» Exercise brief: Repeat exactly, and only, the lines below starting at the line that contains "open Sys2Proof" and ending at the line that contains "x).contexts = s.contexts := rfl", inclusive of both.
-*-
-- ==== Sys2Proof/Laws/State.lean ====
section
/-! SUPPORT. What each update of the state leaves of it, field by field and lookup by lookup, and what a lookup gives after the update o :
    ! SUPPORT. What each update of the state leaves of it, field by field and lookup by lookup, and what a lookup gives after the update of
the same part. -/

namespace Sys2Proof.Machine

open Sys2Proof

/-! ### setGroup -/

@[simp] theorem setGroup_pkg (s : State) (k : Nat) (x : Group) : (s.setGroup k x).pkg = s.pkg := rfl
@[simp] theorem setGroup_host (s : State) (k : Nat) (x : Group) : (s.setGroup k x).host = s.host := rfl
@[simp] theorem setGroup_links (s : State) (k : Nat) (x : Group) : (s.setGroup k x).links = s.links := rfl
@[simp] theorem setGroup_fab (s : State) (k : Nat) (x : Group) : (s.setGroup k x).fab = s.fab := rfl
@[simp] theorem setGroup_mem (s : State) (k : Nat) (x : Group) : (s.setGroup k x).mem = s.mem := rfl
@[simp] theorem setGroup_banks (s : State) (k : Nat) (x : Group) : (s.setGroup k x).banks = s.banks := rfl
@[simp] theorem setGroup_bankMem (s : State) (k : Nat) (x : Group) : (s.setGroup k x).bankMem = s.bankMem := rfl
@[simp] theorem setGroup_cores (s : State) (k : Nat) (x : Group) : (s.setGroup k x).cores = s.cores := rfl
@[simp] theorem setGroup_quarters (s : State) (k : Nat) (x : Group) : (s.setGroup k x).quarters = s.quarters := rfl
@[simp] theorem setGroup_slices (s : State) (k : Nat) (x : Group) : (s.setGroup k x).slices = s.slices := rfl
@[simp] theorem setGroup_l2 (s : State) (k : Nat) (x : Group) : (s.setGroup k x).l2 = s.l2 := rfl
@[simp] theorem setGroup_dieDir (s : State) (k : Nat) (x : Group) : (s.setGroup k x).dieDir = s.dieDir := rfl
@[simp] theorem setGroup_asks (s : State) (k : Nat) (x : Group) : (s.setGroup k x).asks = s.asks := rfl
@[simp] theorem setGroup_arenas (s : State) (k : Nat) (x : Group) : (s.setGroup k x).arenas = s.arenas := rfl
@[simp] theorem setGroup_dies (s : State) (k : Nat) (x : Group) : (s.setGroup k x).dies = s.dies := rfl
@[simp] theorem setGroup_contexts (s : State) (k : Nat) (x : Group) : (s.setGroup k x).contexts = s.contexts := rfl
@[simp] theorem setGroup_launches (s : State) (k : Nat) (x : Group) : (s.setGroup k x).launches = s.launches := rfl
@[simp] theorem setGroup_teams (s : State) (k : Nat) (x : Group) : (s.setGroup k x).teams = s.teams := rfl
@[simp] theorem setGroup_specs (s : State) (k : Nat) (x : Group) : (s.setGroup k x).specs = s.specs := rfl
@[simp] theorem setGroup_pkgTick (s : State) (k : Nat) (x : Group) : (s.setGroup k x).pkgTick = s.pkgTick := rfl
@[simp] theorem setGroup_pairTick (s : State) (k : Nat) (x : Group) : (s.setGroup k x).pairTick = s.pairTick := rfl
@[simp] theorem setGroup_agenda (s : State) (k : Nat) (x : Group) : (s.setGroup k x).agenda = s.agenda := rfl
@[simp] theorem setGroup_cur (s : State) (k : Nat) (x : Group) : (s.setGroup k x).cur = s.cur := rfl
@[simp] theorem setGroup_freeCtr (s : State) (k : Nat) (x : Group) : (s.setGroup k x).freeCtr = s.freeCtr := rfl
@[simp] theorem setGroup_coreAt (s : State) (k : Nat) (x : Group) (j : Nat) : (s.setGroup k x).core j = s.core j := rfl
@[simp] theorem setGroup_quarter (s : State) (k : Nat) (x : Group) (j : Nat) : (s.setGroup k x).quarter j = s.quarter j := rfl
@[simp] theorem setGroup_slice (s : State) (k : Nat) (x : Group) (j : Nat) : (s.setGroup k x).slice j = s.slice j := rfl
@[simp] theorem setGroup_die (s : State) (k : Nat) (x : Group) (j : Nat) : (s.setGroup k x).die j = s.die j := rfl
@[simp] theorem setGroup_contextOf (s : State) (k : Nat) (x : Group) (j : Nat) : (s.setGroup k x).context? j = s.context? j := rfl
@[simp] theorem setGroup_launchOf (s : State) (k : Nat) (x : Group) (j : Nat) : (s.setGroup k x).launch? j = s.launch? j := rfl
@[simp] theorem setGroup_teamOf (s : State) (k : Nat) (x : Group) (j : Nat) : (s.setGroup k x).team? j = s.team? j := rfl
@[simp] theorem setGroup_bank (s : State) (k : Nat) (x : Group) (j : Nat) : (s.setGroup k x).bank j = s.bank j := rfl
@[simp] theorem setGroup_l2At (s : State) (k : Nat) (x : Group) (j : Nat) : (s.setGroup k x).l2At j = s.l2At j := rfl
@[simp] theorem setGroup_dieEntry (s : State) (k : Nat) (x : Group) (j : Nat) : (s.setGroup k x).dieEntry j = s.dieEntry j := rfl
@[simp] theorem setGroup_link (s : State) (k : Nat) (x : Group) (j : Nat) : (s.setGroup k x).link j = s.link j := rfl
@[simp] theorem setGroup_dramByte (s : State) (k : Nat) (x : Group) (j : Nat) : (s.setGroup k x).dramByte j = s.dramByte j := rfl
@[simp] theorem setGroup_hostByte (s : State) (k : Nat) (x : Group) (j : Nat) : (s.setGroup k x).hostByte j = s.hostByte j := rfl

/-! ### removeGroup -/

@[simp] theorem removeGroup_pkg (s : State) (k : Nat) : (s.removeGroup k).pkg = s.pkg := rfl
@[simp] theorem removeGroup_host (s : State) (k : Nat) : (s.removeGroup k).host = s.host := rfl
@[simp] theorem removeGroup_links (s : State) (k : Nat) : (s.removeGroup k).links = s.links := rfl
@[simp] theorem removeGroup_fab (s : State) (k : Nat) : (s.removeGroup k).fab = s.fab := rfl
@[simp] theorem removeGroup_mem (s : State) (k : Nat) : (s.removeGroup k).mem = s.mem := rfl
@[simp] theorem removeGroup_banks (s : State) (k : Nat) : (s.removeGroup k).banks = s.banks := rfl
@[simp] theorem removeGroup_bankMem (s : State) (k : Nat) : (s.removeGroup k).bankMem = s.bankMem := rfl
@[simp] theorem removeGroup_cores (s : State) (k : Nat) : (s.removeGroup k).cores = s.cores := rfl
@[simp] theorem removeGroup_quarters (s : State) (k : Nat) : (s.removeGroup k).quarters = s.quarters := rfl
@[simp] theorem removeGroup_slices (s : State) (k : Nat) : (s.removeGroup k).slices = s.slices := rfl
@[simp] theorem removeGroup_l2 (s : State) (k : Nat) : (s.removeGroup k).l2 = s.l2 := rfl
@[simp] theorem removeGroup_dieDir (s : State) (k : Nat) : (s.removeGroup k).dieDir = s.dieDir := rfl
@[simp] theorem removeGroup_asks (s : State) (k : Nat) : (s.removeGroup k).asks = s.asks := rfl
@[simp] theorem removeGroup_arenas (s : State) (k : Nat) : (s.removeGroup k).arenas = s.arenas := rfl
@[simp] theorem removeGroup_dies (s : State) (k : Nat) : (s.removeGroup k).dies = s.dies := rfl
@[simp] theorem removeGroup_contexts (s : State) (k : Nat) : (s.removeGroup k).contexts = s.contexts := rfl
@[simp] theorem removeGroup_launches (s : State) (k : Nat) : (s.removeGroup k).launches = s.launches := rfl
@[simp] theorem removeGroup_teams (s : State) (k : Nat) : (s.removeGroup k).teams = s.teams := rfl
@[simp] theorem removeGroup_specs (s : State) (k : Nat) : (s.removeGroup k).specs = s.specs := rfl
@[simp] theorem removeGroup_pkgTick (s : State) (k : Nat) : (s.removeGroup k).pkgTick = s.pkgTick := rfl
@[simp] theorem removeGroup_pairTick (s : State) (k : Nat) : (s.removeGroup k).pairTick = s.pairTick := rfl
@[simp] theorem removeGroup_clk (s : State) (k : Nat) : (s.removeGroup k).clk = s.clk := rfl
@[simp] theorem removeGroup_agenda (s : State) (k : Nat) : (s.removeGroup k).agenda = s.agenda := rfl
@[simp] theorem removeGroup_cur (s : State) (k : Nat) : (s.removeGroup k).cur = s.cur := rfl
@[simp] theorem removeGroup_freeCtr (s : State) (k : Nat) : (s.removeGroup k).freeCtr = s.freeCtr := rfl
@[simp] theorem removeGroup_coreAt (s : State) (k : Nat) (j : Nat) : (s.removeGroup k).core j = s.core j := rfl
@[simp] theorem removeGroup_quarter (s : State) (k : Nat) (j : Nat) : (s.removeGroup k).quarter j = s.quarter j := rfl
@[simp] theorem removeGroup_slice (s : State) (k : Nat) (j : Nat) : (s.removeGroup k).slice j = s.slice j := rfl
@[simp] theorem removeGroup_die (s : State) (k : Nat) (j : Nat) : (s.removeGroup k).die j = s.die j := rfl
@[simp] theorem removeGroup_contextOf (s : State) (k : Nat) (j : Nat) : (s.removeGroup k).context? j = s.context? j := rfl
@[simp] theorem removeGroup_launchOf (s : State) (k : Nat) (j : Nat) : (s.removeGroup k).launch? j = s.launch? j := rfl
@[simp] theorem removeGroup_teamOf (s : State) (k : Nat) (j : Nat) : (s.removeGroup k).team? j = s.team? j := rfl
@[simp] theorem removeGroup_bank (s : State) (k : Nat) (j : Nat) : (s.removeGroup k).bank j = s.bank j := rfl
@[simp] theorem removeGroup_l2At (s : State) (k : Nat) (j : Nat) : (s.removeGroup k).l2At j = s.l2At j := rfl
@[simp] theorem removeGroup_dieEntry (s : State) (k : Nat) (j : Nat) : (s.removeGroup k).dieEntry j = s.dieEntry j := rfl
@[simp] theorem removeGroup_link (s : State) (k : Nat) (j : Nat) : (s.removeGroup k).link j = s.link j := rfl
@[simp] theorem removeGroup_dramByte (s : State) (k : Nat) (j : Nat) : (s.removeGroup k).dramByte j = s.dramByte j := rfl
@[simp] theorem removeGroup_hostByte (s : State) (k : Nat) (j : Nat) : (s.removeGroup k).hostByte j = s.hostByte j := rfl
-*-
» Answer for the task:
open Sys2Proof

/-! ### setGroup -/

@[simp] theorem setGroup_pkg (s : State) (k : Nat) (x : Group) : (s.setGroup k x).pkg = s.pkg := rfl
@[simp] theorem setGroup_host (s : State) (k : Nat) (x : Group) : (s.setGroup k x).host = s.host := rfl
@[simp] theorem setGroup_links (s : State) (k : Nat) (x : Group) : (s.setGroup k x).links = s.links := rfl
@[simp] theorem setGroup_fab (s : State) (k : Nat) (x : Group) : (s.setGroup k x).fab = s.fab := rfl
@[simp] theorem setGroup_mem (s : State) (k : Nat) (x : Group) : (s.setGroup k x).mem = s.mem := rfl
@[simp] theorem setGroup_banks (s : State) (k : Nat) (x : Group) : (s.setGroup k x).banks = s.banks := rfl
@[simp] theorem setGroup_bankMem (s : State) (k : Nat) (x : Group) : (s.setGroup k x).bankMem = s.bankMem := rfl
@[simp] theorem setGroup_cores (s : State) (k : Nat) (x : Group) : (s.setGroup k x).cores = s.cores := rfl
@[simp] theorem setGroup_quarters (s : State) (k : Nat) (x : Group) : (s.setGroup k x).quarters = s.quarters := rfl
@[simp] theorem setGroup_slices (s : State) (k : Nat) (x : Group) : (s.setGroup k x).slices = s.slices := rfl
@[simp] theorem setGroup_l2 (s : State) (k : Nat) (x : Group) : (s.setGroup k x).l2 = s.l2 := rfl
@[simp] theorem setGroup_dieDir (s : State) (k : Nat) (x : Group) : (s.setGroup k x).dieDir = s.dieDir := rfl
@[simp] theorem setGroup_asks (s : State) (k : Nat) (x : Group) : (s.setGroup k x).asks = s.asks := rfl
@[simp] theorem setGroup_arenas (s : State) (k : Nat) (x : Group) : (s.setGroup k x).arenas = s.arenas := rfl
@[simp] theorem setGroup_dies (s : State) (k : Nat) (x : Group) : (s.setGroup k x).dies = s.dies := rfl
@[simp] theorem setGroup_contexts (s : State) (k : Nat) (x : Group) : (s.setGroup k x).contexts = s.contexts := rfl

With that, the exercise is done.